New York – Cyprien Gaillard: “The Crystal World” at MoMA PS1 Through March 18th, 2013

February 4th, 2013


Cyprien Gaillard, Artefacts (2011), via MoMA PS1

Over the past several years, French artist Cyprien Gaillard has created a body of work that negotiates the complex spatio-political, geographical and cultural maps of contemporary culture.  Continuously revisiting themes of decay, flux, erosion and conflict, his work picks through the saturated visual landscape of modernity, and exposes the interlocking mechanisms of destruction and creation at work, as well as the grey area between these polar states.


Cyprien Gaillard,  Geographical Analogies #7 (Dublin, Ballymount, Bray) (2006), via Bugada Cargnel

Gaillard’s recent work is currently part of a powerful retrospective at The Museum of Modern Art’s PS1 space in Long Island City, offering newcomers a comprehensive and challenging glimpse into the artist’s practice.


Cyprien Gaillard, Cities of Gold and Mirrors (2009), via Bugada Cargnel

Comprised of multiple videos, paintings, ready-made sculpture, and a vast collection of polaroids from the artist’s travels, “The Crystal World” seeks to locate areas of flux, highlighting the violent process of development and conflict, and the subsequent layering of interpretations, histories and cultures that are consistently occurring and reoccurring.  Gaillard centers his view on the bizarre juxtapositions of modern civilization: decaying buildings alongside massive superstructures, ancient ruins alongside pristine golf courses, and palaces laid to waste by modern warfare.  Through these images, Gaillard underlines the multiplicity of meanings given to cultural artifacts, structures and identities, and detritus created when these meanings are drastically altered.
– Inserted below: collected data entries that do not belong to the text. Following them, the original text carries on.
-- ==== Sys2Proof/Machine/Operands.lean ====
section
/-! DEFINITION. The registers as operands (spec/10_state.md R22–R44, 30_encoding R93, R95): their offsets, the bits their
fields occupy, reading and storing one, and the fields a command reads. -/

namespace Sys2Proof

/-- `off(REG)`: the register's aperture offset (10_state R23). -/
def Reg.offset : Reg → Nat
  | .ctrl => 0x000
  | .status => 0x004
  | .command => 0x008
  | .fmt => 0x010
  | .bpc => 0x014
  | .sub => 0x018
  | .pal0 => 0x020
  | .pal1 => 0x024
  | .pal2 => 0x028
  | .pal3 => 0x02C
  | .width => 0x030
  | .inLen => 0x034
  | .decOpts => 0x038
  | .reverseGroup => 0x03C
  | .chMask => 0x040
  | .frameHeight => 0x044
  | .row0 => 0x048
  | .row1 => 0x04C
  | .col0 => 0x050
  | .col1 => 0x054
  | .pixRow => 0x058
  | .pixCol => 0x05C
  | .imgWidth => 0x080
  | .imgHeight => 0x084
  | .imgLen => 0x088
  | .imgFamily => 0x08C
  | .outLen => 0x090
  | .frameCount => 0x094
  | .frameRows => 0x098
  | .pixCount => 0x09C
  | .pixVal0 => 0x0A0
  | .pixVal1 => 0x0A4
  | .pixVal2 => 0x0A8
  | .pixVal3 => 0x0AC

/-- The registers of 10_state R23, in the order of their offsets. -/
def Reg.all : List Reg :=
  [.ctrl, .status, .command, .fmt, .bpc, .sub, .pal0, .pal1, .pal2, .pal3, .width, .inLen, .decOpts, .reverseGroup] ++
    [.chMask, .frameHeight, .row0, .row1, .col0, .col1, .pixRow, .pixCol, .imgWidth, .imgHeight, .imgLen, .imgFamily] ++
    [.outLen, .frameCount, .frameRows, .pixCount, .pixVal0, .pixVal1, .pixVal2, .pixVal3]

/-- The register at an offset of the register space; none is a reserved offset (10_state R22). -/
def regAt (off : Nat) : Option Reg := Reg.all.find? (fun r => r.offset == off)

/-- The bits of a read-write register that belong to a field (10_state R23); the others are reserved (R22). -/
def Reg.fieldMask : Reg → Word
  | .fmt => 0x000F731F
  | .bpc => 0x1F1F1F1F
  | .sub => 0x00000F0F
  | .pal0 => 0x00FFFFFF
  | .pal1 => 0x00FFFFFF
  | .pal2 => 0x00FFFFFF
  | .pal3 => 0x00FFFFFF
  | .decOpts => 0x00000003
  | .chMask => 0x0000000F
  | _ => 0xFFFFFFFF

/-- The registers whose reads are unspecified while BUSY = 1 (70_reset R342). -/
def Reg.isResult : Reg → Bool
  | .imgWidth | .imgHeight | .imgLen | .imgFamily => true
  | .outLen | .frameCount | .frameRows | .pixCount => true
  | .pixVal0 | .pixVal1 | .pixVal2 | .pixVal3 => true
  | _ => false

end Sys2Proof

namespace Sys2Proof.Machine

/-- Store into a read-write register: the bits of its fields take the value written, a reserved bit stays 0 (10_state R22).
The other registers store nothing here: CTRL, STATUS and COMMAND have effects of their own, and the read-only ones ignore
a write (R23). -/
def Regs.store (g : Regs) (r : Reg) (v : Word) : Regs :=
  match r with
  | .fmt => { g with fmt := v &&& r.fieldMask }
  | .bpc => { g with bpc := v &&& r.fieldMask }
  | .sub => { g with sub := v &&& r.fieldMask }
  | .pal0 => { g with pal0 := v &&& r.fieldMask }
  | .pal1 => { g with pal1 := v &&& r.fieldMask }
  | .pal2 => { g with pal2 := v &&& r.fieldMask }
  | .pal3 => { g with pal3 := v &&& r.fieldMask }
  | .width => { g with width := v }
  | .inLen => { g with inLen := v }
  | .decOpts => { g with decOpts := v &&& r.fieldMask }
  | .reverseGroup => { g with reverseGroup := v }
  | .chMask => { g with chMask := v &&& r.fieldMask }
  | .frameHeight => { g with frameHeight := v }
  | .row0 => { g with row0 := v }
  | .row1 => { g with row1 := v }
  | .col0 => { g with col0 := v }
  | .col1 => { g with col1 := v }
  | .pixRow => { g with pixRow := v }
  | .pixCol => { g with pixCol := v }
  | .ctrl | .status | .command => g
  | .imgWidth | .imgHeight | .imgLen | .imgFamily => g
  | .outLen | .frameCount | .frameRows | .pixCount => g
  | .pixVal0 | .pixVal1 | .pixVal2 | .pixVal3 => g

/-- IMG_FAMILY: FAMILY [2:0] and SUBBYTE_PATH [8], 0 when there is no image (10_state R43). -/
def imgFamilyWord (img : Option Image) : Word :=
  match img with
  | none => 0
  | some i => BitVec.ofNat 32 (i.family.code + if i.subbyte then 2 ^ 8 else 0)

/-- The value a register reads as while no command is pending (10_state R23–R44): CTRL and COMMAND read 0, STATUS is
packed from its fields, IMG_* show the latched image and are 0 without one (R43), the rest is what is stored. -/
def readReg (s : State) : Reg → Word
  | .ctrl => 0
  | .status => statusWord s
  | .command => 0
  | .fmt => s.regs.fmt
  | .bpc => s.regs.bpc
  | .sub => s.regs.sub
  | .pal0 => s.regs.pal0
  | .pal1 => s.regs.pal1
  | .pal2 => s.regs.pal2
  | .pal3 => s.regs.pal3
  | .width => s.regs.width
  | .inLen => s.regs.inLen
  | .decOpts => s.regs.decOpts
  | .reverseGroup => s.regs.reverseGroup
  | .chMask => s.regs.chMask
  | .frameHeight => s.regs.frameHeight
  | .row0 => s.regs.row0
  | .row1 => s.regs.row1
  | .col0 => s.regs.col0
  | .col1 => s.regs.col1
  | .pixRow => s.regs.pixRow
  | .pixCol => s.regs.pixCol
  | .imgWidth => BitVec.ofNat 32 ((s.img.map Image.w).getD 0)
  | .imgHeight => BitVec.ofNat 32 ((s.img.map Image.h).getD 0)
  | .imgLen => BitVec.ofNat 32 ((s.img.map Image.l).getD 0)
  | .imgFamily => imgFamilyWord s.img
  | .outLen => s.results.outLen
  | .frameCount => s.results.frameCount
  | .frameRows => s.results.frameRows
  | .pixCount => s.results.pixCount.setWidth 32
  | .pixVal0 => s.results.pixVal0.setWidth 32
  | .pixVal1 => s.results.pixVal1.setWidth 32
  | .pixVal2 => s.results.pixVal2.setWidth 32
  | .pixVal3 => s.results.pixVal3.setWidth 32

/-- `v[hi:lo]` as a number, for the `len` bits from `lo` up (00_scope R7). -/
def field (v : Word) (lo len : Nat) : Nat := (v.extractLsb' lo len).toNat

/-- FMT.ORDER (10_state R28). -/
def Regs.order (g : Regs) : Nat := field g.fmt 0 5

/-- FMT.LAYOUT (10_state R28). -/
def Regs.layout (g : Regs) : Nat := field g.fmt 8 2

/-- DEC_OPTS.ENDIAN_SEL (10_state R34). -/
def Regs.endianSel (g : Regs) : Nat := field g.decOpts 0 2

/-- CH_MASK.MASK, flag `i` (10_state R36). -/
def Regs.maskBit (g : Regs) (i : Nat) : Bool := g.chMask.getLsbD i

/-- A PAL register as a tint: R [7:0], G [15:8], B [23:16] (10_state R31). -/
def tintOf (v : Word) : Tint := { r := field v 0 8, g := field v 8 8, b := field v 16 8 }

/-- The descriptor in the registers (10_state R28–R31, 30_encoding R95). -/
def Regs.descriptor (g : Regs) : Descriptor where
  endian := endianOf (g.fmt.getLsbD 12)
  subbyte := g.fmt.getLsbD 13
  palEn := g.fmt.getLsbD 14
  shift := field g.fmt 16 4
  bpc0 := field g.bpc 0 5
  bpc1 := field g.bpc 8 5
  bpc2 := field g.bpc 16 5
  bpc3 := field g.bpc 24 5
  subH := field g.sub 0 4
  subV := field g.sub 8 4
  pal0 := tintOf g.pal0
  pal1 := tintOf g.pal1
  pal2 := tintOf g.pal2
  pal3 := tintOf g.pal3

/-- `EffectiveOrder` (41_unpack R151): FMT.ENDIAN when ENDIAN_SEL is 0, LITTLE when 1, BIG when 2. The value 3 is rejected
before this is read (40_commands R122). -/
def effectiveOrder (own : Endian) (sel : Nat) : Endian :=
  match sel with
  | 1 => .little
  | 2 => .big
  | _ => own

/-- BPCi of slot `i` (10_state R29, 30_encoding R97). -/
def Descriptor.width (d : Descriptor) (i : Nat) : Nat :=
  match i with
  | 0 => d.bpc0
  | 1 => d.bpc1
  | 2 => d.bpc2
  | 3 => d.bpc3
  | _ => 0

/-- The tint PALk (30_encoding R102). -/
def Descriptor.tint (d : Descriptor) (k : Nat) : Tint :=
  match k with
  | 0 => d.pal0
  | 1 => d.pal1
  | 2 => d.pal2
  | _ => d.pal3

end Sys2Proof.Machine
end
Cyprien Gaillard, The Lake Arches (2007), via Bugada Cargnel

“The Crystal World” presents a selection of Gaillard’s films, most notably his 2011 production, Artefacts.  Filmed on location in Iraq, the artist captures images of massive new construction projects, bombed-out palaces, and the surreal images of a war-torn country as it rebuilds.  Playing Western and Eastern imagery off each other, the artist dramatically portrays the depth of Middle Eastern history, and the years of layered memory that stem from the momentum of human existence.   Shot on an iPhone before being transferred to a 35mm film loop, “Artefact” goes so far as to mimic the process of this historical and psychological overwriting, gradually detriorating as the exhibition progresses.
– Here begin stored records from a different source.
-- ==== Sys2Proof/Certificates/Slice0/Obligations.lean ====
section
/-! DEFINITION. The statements for the provers. First the words they are written in: what a fault and a completion leave,
and the spec's own formulas over the registers and memories; then one definition per statement. -/

namespace Sys2Proof.Claims

open Sys2Proof.Machine

/-- What fault entry leaves (60_exceptions R303): ERR, ERRCODE, NONE, PENDING (so BUSY), and nothing else. -/
def faulted (s : State) (code : BitVec 4) : State :=
  { s with pending := none, latency := 0, status := { s.status with err := true, errcode := code, none := false } }

/-- A completion without a fault (40_commands R120): PENDING is empty, DONE is 1, NONE is written, no other flag changes. -/
def completed (s t : State) (noneFlag : Bool) : Prop :=
  t.pending = none ∧ t.status = { s.status with done := true, none := noneFlag }

/-- The registers, IN, and the model's own fields but the count of draws, that no command writes. -/
def keepsHostSide (s t : State) : Prop :=
  t.regs = s.regs ∧ (∀ a, inByte t a = inByte s a) ∧ t.impl = s.impl ∧ t.host = s.host ∧ t.reads = s.reads

/-- The latched image, COMP and the image registers are as before. -/
def keepsImage (s t : State) : Prop := t.img = s.img ∧ ∀ a, compElem t a = compElem s a

/-- OUT holds the `len` bytes `f`, and every byte from `len` up is a draw made at this completion (93 U2). -/
def outIs (s t : State) (len : Nat) (f : Nat → Nat) : Prop :=
  (∀ a, a < len → outByte t a = BitVec.ofNat 8 (f a)) ∧ ∀ a, len ≤ a → outByte t a = Config.freeOutByte s.draws a

/-- OUT_LEN, FRAME_COUNT and FRAME_ROWS are written, and PIX_COUNT and PIX_VAL0..3 are as before. -/
def outRegs (s t : State) (len count rows : Nat) : Prop :=
  t.results = { s.results with outLen := BitVec.ofNat 32 len, frameCount := BitVec.ofNat 32 count,
                               frameRows := BitVec.ofNat 32 rows }

/-- `E` of a DECODE (41_unpack R151). -/
def order (s : State) : Endian := effectiveOrder s.regs.descriptor.endian s.regs.endianSel

/-- Byte `i` of the buffer after the byte-reverse pre-pass (41_unpack R156), 0 past its end. -/
def bufByte (s : State) (i : Nat) : Nat :=
  let n := s.regs.inLen.toNat
  let g := s.regs.reverseGroup.toNat
  if n ≤ i then 0
  else if 2 ≤ g ∧ i < g * (n / g) then (inByte s (i / g * g + (g - 1 - i % g))).toNat
  else (inByte s i).toNat

/-- The number `k` bytes stand for: `Σ b_j·256^(k−1−j)` when BIG, `Σ b_j·256^j` when LITTLE (20_memory R71). -/
def bytesNum (e : Endian) (k : Nat) (b : Nat → Nat) : Nat :=
  match e with
  | .big => ((List.range k).map fun j => b j * 256 ^ (k - 1 - j)).sum
  | .little => ((List.range k).map fun j => b j * 256 ^ j).sum

/-- The `w` bits of a number of `8·t` bits that start `lo` bits below its most significant bit (41_unpack R161). -/
def bitsAt (x t lo w : Nat) : Nat := x / 2 ^ (8 * t - lo - w) % 2 ^ w

/-- How many slots below `i` are present (41_unpack R157). -/
def presentBelow (d : Descriptor) (i : Nat) : Nat := ((List.range i).filter fun k => decide (0 < d.width k)).length

/-- The widths of the slots below `i` added up (41_unpack R161). -/
def widthBelow (d : Descriptor) (i : Nat) : Nat := ((List.range i).map d.width).sum

/-- The read-write registers of 10_state R23. -/
def readWrite (r : Reg) : Bool :=
  r ∉ [Reg.ctrl, .status, .command, .imgWidth, .imgHeight, .imgLen, .imgFamily, .outLen, .frameCount, .frameRows,
    .pixCount, .pixVal0, .pixVal1, .pixVal2, .pixVal3]

/-- The four commands that read the latched image. -/
def readsImage (i : Instr) : Bool := i ≠ .decode

/-- Row `r` of frame `k` is an image row, and not padding (40_commands R127). -/
def elemOf (s : State) (img : Image) (cpp rows k r c i : Nat) : Nat :=
  if k * rows + r < img.h then (compElem s (((k * rows + r) * img.w + c) * cpp + i)).toNat else 0

/-- `K` and `Fh` of an RGB, GRAY or BAYER image at frame height `f` (40_commands R127). -/
def frameCountOf (img : Image) (f : Nat) : Nat := if f = 0 then 1 else ceilDiv img.h f

def frameRowsOf (img : Image) (f : Nat) : Nat := if f = 0 then img.h else f

/-- The OUT offset of byte `ch` of pixel `(r, c)` of frame `k` (40_commands R128). -/
def outAt (rows w k r c ch : Nat) : Nat := ((k * rows + r) * w + c) * 4 + ch

/-- A RENDER's raster: its result registers, the bytes of each pixel, and the draws beyond it (40_commands R126, R128). -/
def rastered (s t : State) (count rows w : Nat) (px : Nat → Nat → Nat → Nat × Nat × Nat × Nat) : Prop :=
  outRegs s t (count * rows * w * 4) count rows ∧
    (∀ k r c, k < count → r < rows → c < w →
      outByte t (outAt rows w k r c 0) = BitVec.ofNat 8 (px k r c).1 ∧
      outByte t (outAt rows w k r c 1) = BitVec.ofNat 8 (px k r c).2.1 ∧
      outByte t (outAt rows w k r c 2) = BitVec.ofNat 8 (px k r c).2.2.1 ∧
      outByte t (outAt rows w k r c 3) = BitVec.ofNat 8 (px k r c).2.2.2) ∧
    ∀ a, count * rows * w * 4 ≤ a → outByte t a = Config.freeOutByte s.draws a

end Sys2Proof.Claims

open Sys2Proof Sys2Proof.Machine Sys2Proof.Claims

/-! ## Encoding -/

/-- The words of the opcode table, and three that no command has. -/
def Obligations.OpcodeTableWordsDecode : Prop :=
  decode 0x00000001 = some .decode ∧ decode 0x00000002 = some .render ∧ decode 0x00000003 = some .rawColor ∧
    decode 0x00000004 = some .cropToRaw ∧ decode 0x00000005 = some .pixelComponents ∧
    decode 0x00000000 = none ∧ decode 0x00000006 = none ∧ decode 0x00000101 = none ∧
    decodeTableWord 32 3 = some .rawColor ∧ decodeTableWord 32 0x80000001 = none

/-- 30_encoding R91: a command is selected by its one word and by no other. -/
def Obligations.WordSelectsCommandExactly : Prop :=
  (∀ (w : Word) (i : Instr), decode w = some i ↔ w = encode i) ∧
    encode .decode = 0x01 ∧ encode .render = 0x02 ∧ encode .rawColor = 0x03 ∧ encode .cropToRaw = 0x04 ∧
    encode .pixelComponents = 0x05

/-- 30_encoding R104: the dispatcher's table, both ways: each family's (LAYOUT, ORDER) selects its codec, and a pair that
selects a codec is a family's pair. -/
def Obligations.DispatcherTableRoundTrip : Prop :=
  (∀ f : Family, dispatch f.layout.code f.order.code = some f.codec) ∧
    ∀ l o c, l < 4 → o < 32 → dispatch l o = some c →
      ∃ f : Family, f.codec = c ∧ f.layout.code = l ∧ f.order.code = o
Cyprian Gaillard, Geographical Analogies #2 (Compton, Los Angeles, USA; Pasadena, USA; Topanga Canyon, Los Angeles, USA) (2006), via Bugada Cargnel

The artist also presents a series of his Graphical Analogies (2006), polaroid photos arranged in a grid pattern, that serve as both travel document and historical record.  Liberated from definite locative and contextual moorings, the photos become riffs on a common theme, exploring commonalities of failure, transition and creation through closely related visual images.  Alongside these, Gaillard has presented a series of construction implements, encased in glass reminiscent of ancient artifacts.  Given the themes explored throughout the artist’s work, the implications are striking.


Cyprien Gaillard, Cities of Gold and Mirrors (2009), via Bugada Cargnel

Working against officially dictated contexts and mentalities of space, Gaillard’s work sits at the nexus of the local and global.  By digging into the physical contents of civilization, the artist confronts the actively shifting conceptions of meaning in an intricately connected global sphere, and provides staggering new insights into modernity.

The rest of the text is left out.